На сцене Псковского театра драмы установили гроб, который нестерпимо воняет два действия с одним антрактом. Разбираемся, кто сдох и чем пахнет
150 лет назад русский философ Сухово-Кобылин написал пьесу «Смерть Тарелкина», которую власти разрешили поставить в театре только через 30 лет.
Для сравнения: пьесу Гоголя «Ревизор» в столичном театре поставили сразу же, пьесу Грибоедова «Горе от ума» – меньше чем через 10 лет после того, как она была написана, хотя и с цензурными правками. А «Смерть Тарелкина» в постановке Петра Фоменко в нашем отечестве запрещали даже в 1966 году – за то, что этот спектакль не дал зрителям «выбора между добром и злом».
Когда я искала рецензии на современные постановки этой бессмертной пьесы Сухово-Кобылина, то одним из первых в поисковике выскочил заголовок: в таком-то театре «рискнули» поставить «Смерть Тарелкина».

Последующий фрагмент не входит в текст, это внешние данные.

-- ==== Sys2Proof/Machine/Dispatch.lean ====
section
/-! DEFINITION. One arm per instruction (40_step_cycle.md R112). -/

namespace Sys2Proof.Machine
open Sys2Proof

-- The state is the one after fetch and advance: its pc is the incremented pc (R111).
def exec (i : Instr) (s : State) : Host.Outcome State Fault Refusal :=
  match i with
  | .addReg dr sr1 sr2 => Sys2Proof.Machine.execAddReg dr sr1 sr2 s
  | .addImm dr sr1 imm5 => Sys2Proof.Machine.execAddImm dr sr1 imm5 s
  | .andReg dr sr1 sr2 => Sys2Proof.Machine.execAndReg dr sr1 sr2 s
  | .andImm dr sr1 imm5 => Sys2Proof.Machine.execAndImm dr sr1 imm5 s
  | .not dr sr => Sys2Proof.Machine.execNot dr sr s
  | .br nzp off => Sys2Proof.Machine.execBr nzp off s
  | .jmp base => Sys2Proof.Machine.execJmp base s
  | .jsr off => Sys2Proof.Machine.execJsr off s
  | .jsrr base => Sys2Proof.Machine.execJsrr base s
  | .ld dr off => Sys2Proof.Machine.execLd dr off s
  | .ldi dr off => Sys2Proof.Machine.execLdi dr off s
  | .ldr dr base off => Sys2Proof.Machine.execLdr dr base off s
  | .lea dr off => Sys2Proof.Machine.execLea dr off s
  | .st sr off => Sys2Proof.Machine.execSt sr off s
  | .sti sr off => Sys2Proof.Machine.execSti sr off s
  | .str sr base off => Sys2Proof.Machine.execStr sr base off s
  | .trap v => Sys2Proof.Machine.execTrap v s
  | .res1000 => Sys2Proof.Machine.execRes1000 s
  | .res1101 => Sys2Proof.Machine.execRes1101 s
  | .getc => Sys2Proof.Machine.execGetc s
  | .out => Sys2Proof.Machine.execOut s
  | .puts => Sys2Proof.Machine.execPuts s
  | .inEcho => Sys2Proof.Machine.execIn s
  | .putsp => Sys2Proof.Machine.execPutsp s
  | .halt => Sys2Proof.Machine.execHalt s
  | .trapUndefined v => Sys2Proof.Machine.execTrapUndefined v s
  | .ret => Sys2Proof.Machine.execRet s
  | .nop off => Sys2Proof.Machine.execNop off s

end Sys2Proof.Machine
end

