/-- Several images: the memory after all loads is that of loading each in order
(70_reset_and_hazards.md R240); reset is released only if every load succeeded, and then the core starts
at 0x3000 with the registers it had; after a failed load no step is taken (R232, R241). That the
console streams restart, the input at the given CONSOLE_IN and the output empty, is the spec's
decisions D7 and D17 (log entry 16). -/
def Obligations.BootLoadsInOrderAndStartsOnlyOnSuccess : Prop :=
  (∀ (ims : List Image) (files : List (Option (List Byte))) (m : Memory),
    files.map parseImage = ims.map Except.ok →
    m.loadFiles files = (ims.foldl Memory.loadImage m, none)) ∧
  (∀ (s : State) (files : List (Option (List Byte))) (consoleIn : List Byte),
    let t := s.boot files consoleIn
    (t.resetLine = false ↔ ∀ f ∈ files, ∃ im, parseImage f = .ok im) ∧
    t.pc = 0x3000 ∧ t.cond = .z ∧ t.run = .running ∧ RegsKept [] s t ∧ t.conIn = consoleIn ∧
    t.conOut = [] ∧ t.mem = (s.mem.loadFiles files).1 ∧
    ((∃ f ∈ files, ∃ e, parseImage f = .error e) → NoNext (step t)))
end

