-- ==== Sys2Proof/Tests/Slice0.lean ====
section
/-! SUPPORT. Tests: the checks of WellFormed, a word of every constructor written out from the spec's
encodings, one step of every instruction, and the witnesses that the statements' hypotheses can be met.
The expected values are those of 95_test_vectors.md where a section of it is named, else worked out by
hand from the rule that is named. -/

namespace Sys2Proof.Tests

open Sys2Proof Sys2Proof.Machine

/-- A running state with the given pc, flag, registers, cells and console input. -/
def testState (pc : Word) (c : Cond) (regs : List (Reg × Word)) (cells : List (Word × Word))
    (input : List Byte := []) : State :=
  let s := regs.foldl (fun s r => s.setReg r.1 r.2)
    { State.reset with pc := pc, cond := c, conIn := input }
  cells.foldl (fun s d => s.writeCell d.1 d.2) s

/-- What is seen of the state after one step. -/
def after {α : Type} (s : State) (see : State → α) : Option α := (nextState? (step s)).map see

/-! ### Well-formed instructions (44_trap.md R183) -/

theorem test_wf_refuses_defined_vectors :
    Instr.WellFormed (.trapUndefined 0x20) = false ∧ Instr.WellFormed (.trapUndefined 0x25) = false := by
  decide

theorem test_wf_accepts_undefined_vectors :
    Instr.WellFormed (.trapUndefined 0x1F) = true ∧ Instr.WellFormed (.trapUndefined 0x26) = true := by
  decide

/-! ### Decoding: words written out bit by bit (30_encoding.md R82, R92, R94, R100) -/

theorem test_decode_addReg : decode 0b0001_010_011_0_00_100 = .addReg 2 3 4 := by decide
theorem test_decode_addImm : decode 0b0001_001_000_1_10110 = .addImm 1 0 0b10110 := by decide
theorem test_decode_andReg : decode 0b0101_001_010_0_00_011 = .andReg 1 2 3 := by decide
theorem test_decode_andImm : decode 0b0101_110_101_1_01111 = .andImm 6 5 0b01111 := by decide
theorem test_decode_not : decode 0b1001_101_100_111111 = .not 5 4 := by decide
theorem test_decode_br : decode 0b0000_101_100000001 = .br 0b101 0b100000001 := by decide
theorem test_decode_jmp : decode 0b1100_000_110_000000 = .jmp 6 := by decide
theorem test_decode_jsr : decode 0b0100_1_10000000011 = .jsr 0b10000000011 := by decide
theorem test_decode_jsrr : decode 0b0100_0_00_011_000000 = .jsrr 3 := by decide
theorem test_decode_ld : decode 0b0010_010_000001010 = .ld 2 10 := by decide
theorem test_decode_ldi : decode 0b1010_001_000010011 = .ldi 1 19 := by decide
theorem test_decode_ldr : decode 0b0110_011_001_111110 = .ldr 3 1 0b111110 := by decide
theorem test_decode_lea : decode 0b1110_100_011111111 = .lea 4 255 := by decide
theorem test_decode_st : decode 0b0011_111_000000101 = .st 7 5 := by decide
theorem test_decode_sti : decode 0b1011_110_000000101 = .sti 6 5 := by decide
theorem test_decode_str : decode 0b0111_010_101_000010 = .str 2 5 2 := by decide
theorem test_decode_trap : decodePrimary 0b1111_0000_10100101 = .trap 0b10100101 := by decide
theorem test_decode_res1000 : decode 0b1000_111111111111 = .res1000 := by decide
theorem test_decode_res1101 : decode 0b1101_000100100011 = .res1101 := by decide
theorem test_decode_getc : decode 0b1111_0000_00100000 = .getc := by decide
theorem test_decode_out : decode 0b1111_0000_00100001 = .out := by decide
theorem test_decode_puts : decode 0b1111_0000_00100010 = .puts := by decide
theorem test_decode_in : decode 0b1111_0000_00100011 = .inEcho := by decide
theorem test_decode_putsp : decode 0b1111_0000_00100100 = .putsp := by decide
theorem test_decode_halt : decode 0b1111_1111_00100101 = .halt := by decide
theorem test_decode_trapUndefined : decode 0b1111_0000_10100101 = .trapUndefined 0b10100101 := by
  decide
theorem test_decode_ret : decode 0b1100_000_111_000000 = .ret := by decide
theorem test_decode_nop : decode 0b0000_000_000000101 = .nop 5 := by decide

/-! ### Encoding: the conventional value of the ignored bits (30_encoding.md R84, R100) -/

theorem test_encode_not : encode (.not 5 4) = 0b1001_101_100_111111 := by decide
theorem test_encode_jsrr : encode (.jsrr 3) = 0b0100_0_00_011_000000 := by decide
theorem test_encode_str : encode (.str 2 5 0b111110) = 0b0111_010_101_111110 := by decide

/-! ### Reset (10_state.md R44) -/

theorem test_reset_pc_cond_run :
    State.reset.pc = 0x3000 ∧ State.reset.cond = .z ∧ State.reset.run = .running ∧
      State.reset.conOut = [] ∧ State.reset.mem.wf := by
  decide

/-- 95_test_vectors.md 2.10: a branch on Z is taken as the first step after reset. -/
theorem test_reset_first_branch :
    after (State.reset.withFetchWord 16 0x0E05) (fun t => t.pc) = some 0x3006 := by decide

/-! ### Operate (95_test_vectors.md 2.3) -/

theorem test_addReg_overflow :
    after (testState 0x3000 .z [(3, 0x7FFF), (4, 0x0001)] [(0x3000, 0x14C4)])
      (fun t => (t.getReg 2, t.cond, t.pc)) = some (0x8000, .n, 0x3001) := by decide
theorem test_addReg_source_is_destination :
    after (testState 0x3000 .z [(1, 0x4001)] [(0x3000, 0x1241)])
      (fun t => (t.getReg 1, t.cond)) = some (0x8002, .n) := by decide
theorem test_addImm_negative :
    after (testState 0x3000 .z [(0, 0x0005)] [(0x3000, 0x1236)])
      (fun t => (t.getReg 1, t.cond, t.pc)) = some (0xFFFB, .n, 0x3001) := by decide
theorem test_addImm_smallest :
    after (testState 0x3000 .p [(0, 0x0010)] [(0x3000, 0x1230)])
      (fun t => (t.getReg 1, t.cond)) = some (0x0000, .z) := by decide
theorem test_andReg :
    after (testState 0x3000 .z [(2, 0xF0F0), (3, 0x8FF1)] [(0x3000, 0x5283)])
      (fun t => (t.getReg 1, t.cond)) = some (0x80F0, .n) := by decide
theorem test_andImm_sign_extends :
    after (testState 0x3000 .z [(2, 0x12FF)] [(0x3000, 0x52B0)])
      (fun t => (t.getReg 1, t.cond)) = some (0x12F0, .p) := by decide
theorem test_not :
    after (testState 0x3000 .z [(4, 0x7FFF)] [(0x3000, 0x9B3F)])
      (fun t => (t.getReg 5, t.cond)) = some (0x8000, .n) := by decide
theorem test_not_ignored_bits :
    after (testState 0x3000 .z [(4, 0x00FF)] [(0x3000, 0x9B00)])
      (fun t => (t.getReg 5, t.cond)) = some (0xFF00, .n) := by decide

/-! ### Control (95_test_vectors.md 2.4, 2.5) -/

theorem test_br_negative_offset :
    after (testState 0x3003 .n [] [(0x3003, 0x09FD)]) (fun t => t.pc) = some 0x3001 := by decide
theorem test_br_not_taken :
    after (testState 0x3003 .z [] [(0x3003, 0x09FD)]) (fun t => t.pc) = some 0x3004 := by decide
theorem test_nop_has_no_target :
    after (testState 0x3010 .p [] [(0x3010, 0x0005)]) (fun t => t.pc) = some 0x3011 := by decide
theorem test_jmp_does_not_link :
    after (testState 0x3000 .z [(2, 0x4000), (7, 0x1111)] [(0x3000, 0xC080)])
      (fun t => (t.pc, t.getReg 7)) = some (0x4000, 0x1111) := by decide
theorem test_ret :
    after (testState 0x3007 .z [(7, 0x3002)] [(0x3007, 0xC1C0)]) (fun t => t.pc) = some 0x3002 := by
  decide
theorem test_jsr_smallest :
    after (testState 0x3001 .z [] [(0x3001, 0x4C00)]) (fun t => (t.getReg 7, t.pc)) =
      some (0x3002, 0x2C02) := by decide
theorem test_jsr_wraps :
    after (testState 0xFFFF .z [] [(0xFFFF, 0x4801)]) (fun t => (t.getReg 7, t.pc)) =
      some (0x0000, 0x0001) := by decide
theorem test_jsrr :
    after (testState 0x3010 .z [(3, 0x5000), (7, 0x1234)] [(0x3010, 0x40C0)])
      (fun t => (t.getReg 7, t.pc)) = some (0x3011, 0x5000) := by decide
theorem test_jsrr_r7_falls_through :
    after (testState 0x3010 .z [(7, 0x5000)] [(0x3010, 0x41C0)])
      (fun t => (t.getReg 7, t.pc)) = some (0x3011, 0x3011) := by decide

/-! ### Loads and stores (95_test_vectors.md 2.6, 2.7) -/

theorem test_ld :
    after (testState 0x3002 .z [] [(0x3002, 0x240A), (0x300D, 0x0004)])
      (fun t => (t.getReg 2, t.cond, t.pc)) = some (0x0004, .p, 0x3003) := by decide
theorem test_ld_address_wraps :
    after (testState 0xFFFE .p [(0, 0x0005)] [(0xFFFE, 0x2002)])
      (fun t => (t.getReg 0, t.cond, t.pc)) = some (0x0000, .z, 0xFFFF) := by decide
theorem test_ldi :
    after (testState 0x0050 .z [] [(0x0050, 0xA213), (0x0064, 0x00C8), (0x00C8, 0x1234)])
      (fun t => (t.getReg 1, t.cond, t.pc)) = some (0x1234, .p, 0x0051) := by decide
theorem test_ldi_flag_of_data :
    after (testState 0x3000 .z [] [(0x3000, 0xA201), (0x3002, 0xFFFF), (0xFFFF, 0x8001)])
      (fun t => (t.getReg 1, t.cond)) = some (0x8001, .n) := by decide
theorem test_ldr_base_is_destination :
    after (testState 0x3000 .p [(1, 0x4000)] [(0x3000, 0x6240)])
      (fun t => (t.getReg 1, t.cond)) = some (0x0000, .z) := by decide
theorem test_ldr_wraps_downward :
    after (testState 0x3000 .z [(1, 0x0010)] [(0x3000, 0x6660), (0xFFF0, 0x7FFF)])
      (fun t => (t.getReg 3, t.cond)) = some (0x7FFF, .p) := by decide
theorem test_lea_sets_flag :
    after (testState 0x7F00 .z [] [(0x7F00, 0xE8FF)])
      (fun t => (t.getReg 4, t.cond)) = some (0x8000, .n) := by decide
theorem test_lea :
    after (testState 0x3000 .z [] [(0x3000, 0xE20F), (0x3010, 0x0001)])
      (fun t => (t.getReg 1, t.cond)) = some (0x3010, .p) := by decide
theorem test_st :
    after (testState 0x3008 .p [(0, 0xFFFE)] [(0x3008, 0x3005)])
      (fun t => (t.readCell 0x300E, t.cond, t.pc)) = some (0xFFFE, .p, 0x3009) := by decide
theorem test_st_over_itself :
    after (testState 0x3008 .z [(0, 0xF025)] [(0x3008, 0x31FF)])
      (fun t => (t.readCell 0x3008, t.run, t.pc)) = some (0xF025, .running, 0x3009) := by decide
theorem test_sti :
    after (testState 0x3009 .n [(0, 0xFFFE)] [(0x3009, 0xB005), (0x300F, 0x4000)])
      (fun t => (t.readCell 0x4000, t.readCell 0x300F, t.cond)) = some (0xFFFE, 0x4000, .n) := by
  decide
theorem test_sti_pointer_overwritten :
    after (testState 0x3000 .z [(0, 0x1234)] [(0x3000, 0xB000), (0x3001, 0x3001)])
      (fun t => t.readCell 0x3001) = some 0x1234 := by decide
theorem test_str :
    after (testState 0x3000 .z [(0, 0x00FF), (1, 0x4000)] [(0x3000, 0x7042)])
      (fun t => (t.readCell 0x4002, t.cond)) = some (0x00FF, .z) := by decide
theorem test_str_wraps_downward :
    after (testState 0x3000 .z [(0, 0xCAFE), (1, 0x0000)] [(0x3000, 0x707F)])
      (fun t => t.readCell 0xFFFF) = some 0xCAFE := by decide

/-! ### TRAP (95_test_vectors.md 2.8) -/

theorem test_getc :
    after (testState 0x3003 .p [(0, 0xFFFF)] [(0x3003, 0xF020)] [0x80, 0x31])
      (fun t => (t.getReg 0, t.getReg 7, t.cond, t.conIn, t.conOut)) =
      some (0x0080, 0x3004, .p, [0x31], []) := by decide
theorem test_getc_held :
    step (testState 0x3003 .p [(0, 0xFFFF)] [(0x3003, 0xF020)]) = .fault .heldForInput := by rfl
theorem test_out :
    after (testState 0x3004 .z [(0, 0x1261)] [(0x3004, 0xF021)])
      (fun t => (t.conOut, t.getReg 7, t.getReg 0)) = some ([0x61], 0x3005, 0x1261) := by decide
theorem test_out_pc_wraps :
    after (testState 0xFFFF .z [(0, 0x0041)] [(0xFFFF, 0xF021)])
      (fun t => (t.conOut, t.getReg 7, t.pc)) = some ([0x41], 0x0000, 0x0000) := by decide
theorem test_puts_low_bytes :
    after (testState 0x3000 .z [(0, 0x3008)]
        [(0x3000, 0xF022), (0x3008, 0x4142), (0x3009, 0x0100), (0x300A, 0x0043)])
      (fun t => (t.conOut, t.getReg 7)) = some ([0x42, 0x00, 0x43], 0x3001) := by decide
theorem test_puts_wraps :
    after (testState 0x3000 .z [(0, 0xFFFF)] [(0x3000, 0xF022), (0xFFFF, 0x0041), (0x0000, 0x0042)])
      (fun t => (t.conOut, t.getReg 0)) = some ([0x41, 0x42], 0xFFFF) := by decide
theorem test_in_echoes :
    after (testState 0x3005 .z [(0, 0xFFFF)] [(0x3005, 0xF023)] [0x62])
      (fun t => (t.getReg 0, t.conOut, t.getReg 7)) = some (0x0062, [0x62], 0x3006) := by decide
theorem test_in_high_byte_cleared :
    after (testState 0x3005 .z [(0, 0xFFFF)] [(0x3005, 0xF023)] [0xFF])
      (fun t => (t.getReg 0, t.conOut, t.cond)) = some (0x00FF, [0xFF], .z) := by decide
theorem test_putsp :
    after (testState 0x3000 .z [(0, 0x4000)]
        [(0x3000, 0xF024), (0x4000, 0x6261), (0x4001, 0x4100), (0x4002, 0x6463)])
      (fun t => t.conOut) = some [0x61, 0x62] := by decide
theorem test_putsp_single_character_cell :
    after (testState 0x3000 .z [(0, 0x4000)] [(0x3000, 0xF024), (0x4000, 0x0041), (0x4001, 0x4342)])
      (fun t => (t.conOut, t.getReg 7)) = some ([0x41, 0x42, 0x43], 0x3001) := by decide
theorem test_halt :
    after (testState 0x3004 .p [] [(0x3004, 0xF025)])
      (fun t => (t.run, t.getReg 7, t.pc, t.cond, t.conOut)) =
      some (.halted, 0x3005, 0x3005, .p, []) := by decide
theorem test_halt_no_further_step :
    (nextState? (step (testState 0x3004 .p [] [(0x3004, 0xF025)]))).map step =
      some (.fault .halted) := by rfl
theorem test_trapUndefined :
    after (testState 0x3000 .n [(0, 1), (1, 2), (7, 8)] [(0x3000, 0xF01F)] [0x61])
      (fun t => (t.getReg 0, t.getReg 1, t.getReg 7, t.pc, t.conIn)) =
      some (1, 2, 0x3001, 0x3001, [0x61]) := by decide
theorem test_trap_any_vector :
    nextState? (exec (.trap 0x25) (testState 0x3001 .z [] [])) =
      nextState? (exec .halt (testState 0x3001 .z [] [])) := by decide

Вот и Псковский театр драмы «рискнул».
Впрочем, с превеликой осторожностью.
Московский режиссер Хуго Эрикссен (ученик Брусникина и Бутусова) придумал, как дать псковской публике «выбор между добром и злом»: он перенес действие пьесы в лихие 90-е. (Мог бы, наверное, и в Смутное время перенести, но предпочел посмутнее, чтоб сразу – опа! – и нарисовался свет в конце туннеля в виде нашего счастливого настоящего).
Поэтому из магнитолы, которая стоит у Тарелкина на грязном холодильнике, поют ШурА, группу «Технология» и Аллу Пугачёву образца 1997 года. Причем в качестве титров и строго по сценарию:
- если заходит речь про фальшивые зубы Тарелкина – то ШурА,
- если про «танцы вдвоем, странные танцы» Тарелкина с Расплюевым вокруг бутылки с водкой, то – «Технология»,
- а когда дознаватели с помощью бутылки из-под шампанского учиняют Тарелкину первый допрос – то «Позови меня с собой, я приду сквозь злые ночи».
Еще приметы времени. У тюремного доктора Крестьяна Крестьяновича из-под халата выглядывает полосатый турецкий свитер BOYS, а одетый в милицейскую форму частный пристав Антиох Елпидифорыч режется на служебном ламповом мониторе в Doom.
Если бы в современной России существовала цензура, а мы с Хуго утверждаем (он в интервью перед спектаклем, я – здесь на всякий случай), что у нас никакой цензуры нет, то ей было бы не о чем беспокоиться, потому что невозможно очернить 90-е годы прошлого века больше, чем их чернит госпропаганда.
Ну, подумаешь, еще и Сухово-Кобылина к этому мифу приплели. Чего ему сделается.
Странные танцы
Кстати, сам Сухово-Кобылин в свое время использовал тот же прием: он назвал свою драматургическую трилогию, в которую в том числе входит пьеса «Смерть Тарелкина», «Картинами прошедшего».
Дескать, вся эта русская хтонь осталась в недалеком прошлом, с ней покончено: «Умри Тарелкин, живи счастливый Копылов», возрадуемся же о дивному новому миру.
Но цензоры XIX века Сухово-Кобылину почему-то не поверили. И я Хуго Эрикссену не верю. Хотя он искусный наперсточник и так лихо крутит-вертит на большой сцене Псковского театра драмы три мобильных грузовых контейнера, в которых происходит действие, что попробуй догадайся – в каком из них спрятан Тарелкин.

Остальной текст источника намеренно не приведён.